____ RECORDS TO USE
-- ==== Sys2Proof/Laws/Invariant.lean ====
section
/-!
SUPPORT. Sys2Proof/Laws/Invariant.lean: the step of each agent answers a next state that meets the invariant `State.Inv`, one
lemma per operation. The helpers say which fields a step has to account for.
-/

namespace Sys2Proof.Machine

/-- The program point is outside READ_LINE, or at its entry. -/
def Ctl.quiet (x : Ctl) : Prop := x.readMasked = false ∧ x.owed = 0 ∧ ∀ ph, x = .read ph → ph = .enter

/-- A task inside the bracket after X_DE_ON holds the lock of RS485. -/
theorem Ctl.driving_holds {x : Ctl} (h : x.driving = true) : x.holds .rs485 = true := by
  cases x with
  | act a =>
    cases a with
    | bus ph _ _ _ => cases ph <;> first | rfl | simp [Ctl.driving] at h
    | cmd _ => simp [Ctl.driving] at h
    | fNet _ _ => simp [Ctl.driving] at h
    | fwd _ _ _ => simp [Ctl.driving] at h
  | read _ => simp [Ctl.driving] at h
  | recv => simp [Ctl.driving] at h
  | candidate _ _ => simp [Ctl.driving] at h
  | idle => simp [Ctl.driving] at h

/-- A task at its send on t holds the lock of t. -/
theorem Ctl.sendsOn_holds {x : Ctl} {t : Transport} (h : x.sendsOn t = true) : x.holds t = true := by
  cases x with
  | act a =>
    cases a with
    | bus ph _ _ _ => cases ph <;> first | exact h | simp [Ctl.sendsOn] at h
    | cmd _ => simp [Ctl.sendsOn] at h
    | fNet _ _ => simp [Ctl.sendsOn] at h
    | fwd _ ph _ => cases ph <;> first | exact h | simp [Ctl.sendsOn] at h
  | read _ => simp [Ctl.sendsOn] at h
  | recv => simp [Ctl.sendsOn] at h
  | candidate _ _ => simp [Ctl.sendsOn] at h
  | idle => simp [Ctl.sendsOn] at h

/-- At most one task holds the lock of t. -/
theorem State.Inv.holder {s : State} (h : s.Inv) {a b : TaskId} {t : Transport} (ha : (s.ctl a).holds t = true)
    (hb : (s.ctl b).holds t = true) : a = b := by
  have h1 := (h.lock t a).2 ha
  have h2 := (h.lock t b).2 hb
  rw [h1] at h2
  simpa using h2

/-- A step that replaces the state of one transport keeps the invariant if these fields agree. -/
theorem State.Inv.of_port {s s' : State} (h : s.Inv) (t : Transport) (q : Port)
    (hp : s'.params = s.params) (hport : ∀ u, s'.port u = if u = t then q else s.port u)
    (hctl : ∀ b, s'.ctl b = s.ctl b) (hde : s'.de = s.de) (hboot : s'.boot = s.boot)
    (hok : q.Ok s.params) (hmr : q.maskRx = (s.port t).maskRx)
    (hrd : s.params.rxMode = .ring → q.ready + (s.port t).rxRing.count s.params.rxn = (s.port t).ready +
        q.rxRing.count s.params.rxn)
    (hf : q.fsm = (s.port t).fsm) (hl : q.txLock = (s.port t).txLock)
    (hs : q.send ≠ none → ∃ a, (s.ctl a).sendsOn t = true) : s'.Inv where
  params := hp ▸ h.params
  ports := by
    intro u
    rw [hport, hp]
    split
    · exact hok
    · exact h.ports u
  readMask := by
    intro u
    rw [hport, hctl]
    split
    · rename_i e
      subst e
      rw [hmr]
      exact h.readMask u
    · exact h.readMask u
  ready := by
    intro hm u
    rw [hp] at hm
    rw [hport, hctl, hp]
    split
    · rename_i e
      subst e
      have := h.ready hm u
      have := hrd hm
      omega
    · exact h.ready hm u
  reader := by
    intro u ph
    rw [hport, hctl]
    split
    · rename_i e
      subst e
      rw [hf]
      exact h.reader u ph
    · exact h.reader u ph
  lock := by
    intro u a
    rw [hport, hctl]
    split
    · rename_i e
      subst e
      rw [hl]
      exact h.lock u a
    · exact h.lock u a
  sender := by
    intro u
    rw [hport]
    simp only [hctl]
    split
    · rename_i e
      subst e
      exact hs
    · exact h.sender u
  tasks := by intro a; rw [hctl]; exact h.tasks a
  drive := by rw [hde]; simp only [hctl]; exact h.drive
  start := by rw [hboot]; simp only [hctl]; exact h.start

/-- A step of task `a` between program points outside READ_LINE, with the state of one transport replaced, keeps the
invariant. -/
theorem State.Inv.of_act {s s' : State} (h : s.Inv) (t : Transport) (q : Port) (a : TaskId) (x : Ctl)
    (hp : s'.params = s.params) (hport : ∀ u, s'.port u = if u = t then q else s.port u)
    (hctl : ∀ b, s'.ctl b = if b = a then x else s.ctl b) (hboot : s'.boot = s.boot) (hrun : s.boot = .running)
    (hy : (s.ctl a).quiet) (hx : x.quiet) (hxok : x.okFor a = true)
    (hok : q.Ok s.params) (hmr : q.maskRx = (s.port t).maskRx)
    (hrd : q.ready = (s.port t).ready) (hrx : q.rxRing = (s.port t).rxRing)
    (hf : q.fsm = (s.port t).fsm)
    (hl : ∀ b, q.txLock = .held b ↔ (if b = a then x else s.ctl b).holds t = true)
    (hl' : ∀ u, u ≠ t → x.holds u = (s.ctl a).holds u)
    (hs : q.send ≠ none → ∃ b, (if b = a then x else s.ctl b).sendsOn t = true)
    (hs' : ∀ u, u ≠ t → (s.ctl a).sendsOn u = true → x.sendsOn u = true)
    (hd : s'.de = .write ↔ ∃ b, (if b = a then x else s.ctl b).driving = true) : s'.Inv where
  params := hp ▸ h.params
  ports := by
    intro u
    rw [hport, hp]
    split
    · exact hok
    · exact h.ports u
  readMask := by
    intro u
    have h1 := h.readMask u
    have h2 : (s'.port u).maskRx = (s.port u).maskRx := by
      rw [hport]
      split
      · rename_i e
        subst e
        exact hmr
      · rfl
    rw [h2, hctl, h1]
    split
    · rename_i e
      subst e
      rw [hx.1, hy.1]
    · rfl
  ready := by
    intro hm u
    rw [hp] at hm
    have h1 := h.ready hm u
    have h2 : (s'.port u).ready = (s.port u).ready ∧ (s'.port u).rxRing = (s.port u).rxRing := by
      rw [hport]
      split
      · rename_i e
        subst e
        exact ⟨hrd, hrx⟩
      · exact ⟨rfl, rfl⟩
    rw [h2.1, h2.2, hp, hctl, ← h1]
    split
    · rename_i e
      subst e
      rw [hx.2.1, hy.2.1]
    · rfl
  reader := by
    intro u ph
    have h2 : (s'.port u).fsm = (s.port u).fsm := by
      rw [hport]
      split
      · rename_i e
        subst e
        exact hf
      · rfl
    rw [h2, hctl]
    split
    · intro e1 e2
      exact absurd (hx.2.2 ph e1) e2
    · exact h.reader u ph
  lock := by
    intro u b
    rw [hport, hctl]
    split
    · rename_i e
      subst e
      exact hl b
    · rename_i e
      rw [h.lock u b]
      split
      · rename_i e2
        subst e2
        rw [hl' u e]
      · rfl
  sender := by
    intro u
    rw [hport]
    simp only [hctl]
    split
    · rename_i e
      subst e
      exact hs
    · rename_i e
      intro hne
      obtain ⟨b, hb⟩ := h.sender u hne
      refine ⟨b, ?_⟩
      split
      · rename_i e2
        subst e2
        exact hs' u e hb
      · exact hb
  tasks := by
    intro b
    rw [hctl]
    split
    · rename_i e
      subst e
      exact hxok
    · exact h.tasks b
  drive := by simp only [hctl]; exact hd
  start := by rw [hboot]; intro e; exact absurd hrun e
________
____ RECORDS TO USE
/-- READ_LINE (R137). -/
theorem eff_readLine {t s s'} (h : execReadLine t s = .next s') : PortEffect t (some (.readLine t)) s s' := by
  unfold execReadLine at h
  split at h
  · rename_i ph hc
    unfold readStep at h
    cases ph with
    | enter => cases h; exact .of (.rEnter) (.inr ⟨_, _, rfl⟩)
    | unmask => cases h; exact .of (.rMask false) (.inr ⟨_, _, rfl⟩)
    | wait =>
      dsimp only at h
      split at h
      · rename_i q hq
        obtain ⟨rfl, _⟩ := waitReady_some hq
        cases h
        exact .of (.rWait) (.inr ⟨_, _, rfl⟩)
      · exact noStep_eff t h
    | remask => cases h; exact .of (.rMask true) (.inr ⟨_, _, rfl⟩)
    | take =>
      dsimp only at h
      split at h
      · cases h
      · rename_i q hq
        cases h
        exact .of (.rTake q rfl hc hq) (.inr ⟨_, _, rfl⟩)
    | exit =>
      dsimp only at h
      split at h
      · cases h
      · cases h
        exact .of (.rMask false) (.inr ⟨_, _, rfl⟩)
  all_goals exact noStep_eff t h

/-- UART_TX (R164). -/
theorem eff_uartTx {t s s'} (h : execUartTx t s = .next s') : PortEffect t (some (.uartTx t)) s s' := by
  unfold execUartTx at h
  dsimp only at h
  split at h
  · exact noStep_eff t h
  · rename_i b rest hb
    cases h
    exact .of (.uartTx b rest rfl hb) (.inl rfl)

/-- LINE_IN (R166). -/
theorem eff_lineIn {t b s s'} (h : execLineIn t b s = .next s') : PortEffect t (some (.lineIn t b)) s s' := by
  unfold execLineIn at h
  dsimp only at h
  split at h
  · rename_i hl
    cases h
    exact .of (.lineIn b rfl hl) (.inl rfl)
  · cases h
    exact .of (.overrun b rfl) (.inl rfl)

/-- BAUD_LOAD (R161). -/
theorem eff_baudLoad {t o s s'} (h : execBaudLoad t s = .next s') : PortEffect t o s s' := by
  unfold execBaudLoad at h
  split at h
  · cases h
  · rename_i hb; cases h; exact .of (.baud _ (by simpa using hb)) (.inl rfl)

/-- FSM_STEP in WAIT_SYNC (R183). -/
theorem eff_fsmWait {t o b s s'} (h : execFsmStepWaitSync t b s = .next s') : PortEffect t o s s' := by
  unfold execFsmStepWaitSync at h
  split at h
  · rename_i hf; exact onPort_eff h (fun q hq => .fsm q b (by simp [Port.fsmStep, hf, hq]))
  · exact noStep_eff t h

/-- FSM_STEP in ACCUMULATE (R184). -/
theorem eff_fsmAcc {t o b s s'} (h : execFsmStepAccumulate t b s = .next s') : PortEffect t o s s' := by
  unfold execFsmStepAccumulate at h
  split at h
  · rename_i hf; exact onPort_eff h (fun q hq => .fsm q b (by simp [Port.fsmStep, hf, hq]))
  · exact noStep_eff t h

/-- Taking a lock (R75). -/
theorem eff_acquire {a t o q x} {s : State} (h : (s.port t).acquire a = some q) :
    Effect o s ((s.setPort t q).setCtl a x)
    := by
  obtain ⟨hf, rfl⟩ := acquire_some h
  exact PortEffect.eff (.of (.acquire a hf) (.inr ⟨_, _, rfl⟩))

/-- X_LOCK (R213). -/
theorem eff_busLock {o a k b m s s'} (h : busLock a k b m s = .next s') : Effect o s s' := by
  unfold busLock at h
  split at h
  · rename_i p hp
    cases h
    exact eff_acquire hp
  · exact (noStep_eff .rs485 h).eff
________
WORK REQUIRED: Look through the entries above for the word "that". Copy every line where it shows up.

SOLUTION FOR THIS PROBLEM:
SUPPORT. Sys2Proof/Laws/Invariant.lean: the step of each agent answers a next state that meets the invariant `State.Inv`, one
/-- A step that replaces the state of one transport keeps the invariant if these fields agree. -/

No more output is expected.